§ Task statement: From the entries below, return exactly the lines beginning at the one that contains "w v).scn = s.scn := rfl" and ending at the one that contains "w v).hlk = s.hlk := rfl", both of them included, and only those lines.

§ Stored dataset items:
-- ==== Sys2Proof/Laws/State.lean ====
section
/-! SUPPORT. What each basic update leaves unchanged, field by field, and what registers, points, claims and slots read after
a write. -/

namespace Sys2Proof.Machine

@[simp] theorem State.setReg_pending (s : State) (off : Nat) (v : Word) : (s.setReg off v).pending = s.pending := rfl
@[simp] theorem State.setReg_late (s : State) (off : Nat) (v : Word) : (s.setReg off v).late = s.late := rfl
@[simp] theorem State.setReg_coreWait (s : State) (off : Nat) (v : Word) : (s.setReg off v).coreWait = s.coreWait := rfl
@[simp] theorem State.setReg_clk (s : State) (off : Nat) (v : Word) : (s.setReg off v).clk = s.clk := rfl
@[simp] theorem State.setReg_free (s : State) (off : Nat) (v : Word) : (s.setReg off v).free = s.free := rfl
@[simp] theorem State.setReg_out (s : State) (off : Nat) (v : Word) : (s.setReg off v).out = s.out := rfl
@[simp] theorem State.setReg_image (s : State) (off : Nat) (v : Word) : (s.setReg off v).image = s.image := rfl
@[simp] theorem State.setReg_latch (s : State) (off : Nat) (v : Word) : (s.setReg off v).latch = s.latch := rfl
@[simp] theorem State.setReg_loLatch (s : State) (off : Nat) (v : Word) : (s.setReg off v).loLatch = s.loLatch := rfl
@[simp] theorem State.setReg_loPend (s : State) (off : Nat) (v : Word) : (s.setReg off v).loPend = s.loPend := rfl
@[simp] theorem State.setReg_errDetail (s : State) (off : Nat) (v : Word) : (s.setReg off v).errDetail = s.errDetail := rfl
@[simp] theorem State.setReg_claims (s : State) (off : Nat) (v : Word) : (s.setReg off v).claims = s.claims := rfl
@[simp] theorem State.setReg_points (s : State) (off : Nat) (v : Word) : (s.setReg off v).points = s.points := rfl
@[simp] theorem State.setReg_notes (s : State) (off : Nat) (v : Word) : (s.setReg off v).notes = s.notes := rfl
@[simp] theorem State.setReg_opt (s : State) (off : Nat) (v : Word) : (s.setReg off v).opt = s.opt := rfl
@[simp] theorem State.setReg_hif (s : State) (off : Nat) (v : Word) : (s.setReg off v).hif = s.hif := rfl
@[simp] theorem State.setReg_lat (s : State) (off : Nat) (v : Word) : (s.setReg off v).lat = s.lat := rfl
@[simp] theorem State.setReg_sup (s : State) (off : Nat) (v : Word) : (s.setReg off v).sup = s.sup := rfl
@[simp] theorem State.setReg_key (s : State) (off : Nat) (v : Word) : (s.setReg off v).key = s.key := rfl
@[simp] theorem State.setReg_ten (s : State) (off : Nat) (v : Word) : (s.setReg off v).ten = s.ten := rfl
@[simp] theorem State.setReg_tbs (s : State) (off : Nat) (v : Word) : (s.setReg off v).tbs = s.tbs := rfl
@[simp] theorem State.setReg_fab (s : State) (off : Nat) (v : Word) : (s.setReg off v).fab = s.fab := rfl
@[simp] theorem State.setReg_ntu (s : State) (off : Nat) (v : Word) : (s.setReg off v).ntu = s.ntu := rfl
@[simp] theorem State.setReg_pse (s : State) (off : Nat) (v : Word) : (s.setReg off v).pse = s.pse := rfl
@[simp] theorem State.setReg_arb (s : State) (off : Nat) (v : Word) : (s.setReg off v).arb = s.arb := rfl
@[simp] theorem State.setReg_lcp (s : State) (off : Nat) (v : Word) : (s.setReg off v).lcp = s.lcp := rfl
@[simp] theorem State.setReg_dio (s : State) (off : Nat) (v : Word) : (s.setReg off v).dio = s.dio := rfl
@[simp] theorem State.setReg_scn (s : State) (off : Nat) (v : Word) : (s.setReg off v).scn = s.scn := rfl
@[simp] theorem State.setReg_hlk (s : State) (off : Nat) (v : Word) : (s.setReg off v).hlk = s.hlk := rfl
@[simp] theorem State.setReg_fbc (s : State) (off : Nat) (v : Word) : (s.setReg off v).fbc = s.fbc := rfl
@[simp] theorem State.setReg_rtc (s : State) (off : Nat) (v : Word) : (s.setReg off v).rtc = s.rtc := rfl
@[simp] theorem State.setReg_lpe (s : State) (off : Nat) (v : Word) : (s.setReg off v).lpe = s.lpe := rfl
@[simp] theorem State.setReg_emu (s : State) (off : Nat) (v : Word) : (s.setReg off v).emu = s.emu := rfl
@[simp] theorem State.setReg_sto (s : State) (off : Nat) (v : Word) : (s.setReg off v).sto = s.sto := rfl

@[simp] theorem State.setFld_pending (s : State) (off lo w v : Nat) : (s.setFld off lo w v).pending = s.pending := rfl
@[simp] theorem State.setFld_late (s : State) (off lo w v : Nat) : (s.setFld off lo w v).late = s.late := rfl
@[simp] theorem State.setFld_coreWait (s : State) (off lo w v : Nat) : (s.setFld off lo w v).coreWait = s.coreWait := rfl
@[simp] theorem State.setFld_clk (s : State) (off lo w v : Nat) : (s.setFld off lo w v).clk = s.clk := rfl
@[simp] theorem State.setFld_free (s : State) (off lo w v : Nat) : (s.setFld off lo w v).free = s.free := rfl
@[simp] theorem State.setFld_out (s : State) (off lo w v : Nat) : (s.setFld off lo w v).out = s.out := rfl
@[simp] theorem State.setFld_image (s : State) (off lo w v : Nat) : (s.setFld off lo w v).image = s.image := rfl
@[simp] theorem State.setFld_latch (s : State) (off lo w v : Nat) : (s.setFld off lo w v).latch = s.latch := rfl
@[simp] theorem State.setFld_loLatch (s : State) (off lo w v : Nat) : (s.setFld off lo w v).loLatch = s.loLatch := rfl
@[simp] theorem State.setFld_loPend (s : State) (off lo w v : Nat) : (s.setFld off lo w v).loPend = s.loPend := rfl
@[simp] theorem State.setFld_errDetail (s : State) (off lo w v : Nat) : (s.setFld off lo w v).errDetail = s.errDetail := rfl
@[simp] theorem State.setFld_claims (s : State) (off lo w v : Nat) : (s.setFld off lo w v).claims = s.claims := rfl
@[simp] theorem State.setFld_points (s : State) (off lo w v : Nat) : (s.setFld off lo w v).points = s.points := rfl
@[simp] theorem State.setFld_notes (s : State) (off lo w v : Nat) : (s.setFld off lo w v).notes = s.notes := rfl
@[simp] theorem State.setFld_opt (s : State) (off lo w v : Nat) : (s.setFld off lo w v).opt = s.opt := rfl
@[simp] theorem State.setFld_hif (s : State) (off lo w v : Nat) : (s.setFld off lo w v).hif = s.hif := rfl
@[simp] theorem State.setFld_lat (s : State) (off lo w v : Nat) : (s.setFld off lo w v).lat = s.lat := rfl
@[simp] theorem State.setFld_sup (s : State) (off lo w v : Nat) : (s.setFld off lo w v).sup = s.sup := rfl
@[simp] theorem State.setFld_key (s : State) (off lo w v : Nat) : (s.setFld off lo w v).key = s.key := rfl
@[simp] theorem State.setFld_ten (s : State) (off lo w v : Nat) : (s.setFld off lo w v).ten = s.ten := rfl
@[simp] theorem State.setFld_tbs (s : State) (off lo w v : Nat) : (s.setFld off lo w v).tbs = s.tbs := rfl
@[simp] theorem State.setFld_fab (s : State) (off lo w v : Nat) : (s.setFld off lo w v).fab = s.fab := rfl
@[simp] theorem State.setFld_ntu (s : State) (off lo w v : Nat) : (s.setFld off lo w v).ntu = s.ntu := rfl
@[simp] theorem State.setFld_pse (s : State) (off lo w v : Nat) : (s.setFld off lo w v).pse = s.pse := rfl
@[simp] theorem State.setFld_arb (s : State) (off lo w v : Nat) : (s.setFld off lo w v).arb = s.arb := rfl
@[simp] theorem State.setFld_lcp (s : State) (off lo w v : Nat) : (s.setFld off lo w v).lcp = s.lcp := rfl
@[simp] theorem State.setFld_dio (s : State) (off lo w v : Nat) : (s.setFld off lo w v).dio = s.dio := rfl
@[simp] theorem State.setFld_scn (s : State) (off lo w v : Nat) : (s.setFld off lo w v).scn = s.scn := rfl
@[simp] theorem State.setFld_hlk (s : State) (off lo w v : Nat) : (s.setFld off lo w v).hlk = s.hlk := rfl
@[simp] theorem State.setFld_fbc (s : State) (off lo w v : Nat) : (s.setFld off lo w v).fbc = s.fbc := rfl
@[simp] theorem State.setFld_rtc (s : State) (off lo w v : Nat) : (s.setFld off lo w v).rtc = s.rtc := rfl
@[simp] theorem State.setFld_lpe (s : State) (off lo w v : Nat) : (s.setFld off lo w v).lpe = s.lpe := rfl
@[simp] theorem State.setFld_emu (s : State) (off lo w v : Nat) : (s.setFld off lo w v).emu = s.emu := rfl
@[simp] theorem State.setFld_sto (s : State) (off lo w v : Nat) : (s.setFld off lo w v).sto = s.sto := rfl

§ Completed task:
@[simp] theorem State.setFld_scn (s : State) (off lo w v : Nat) : (s.setFld off lo w v).scn = s.scn := rfl
@[simp] theorem State.setFld_hlk (s : State) (off lo w v : Nat) : (s.setFld off lo w v).hlk = s.hlk := rfl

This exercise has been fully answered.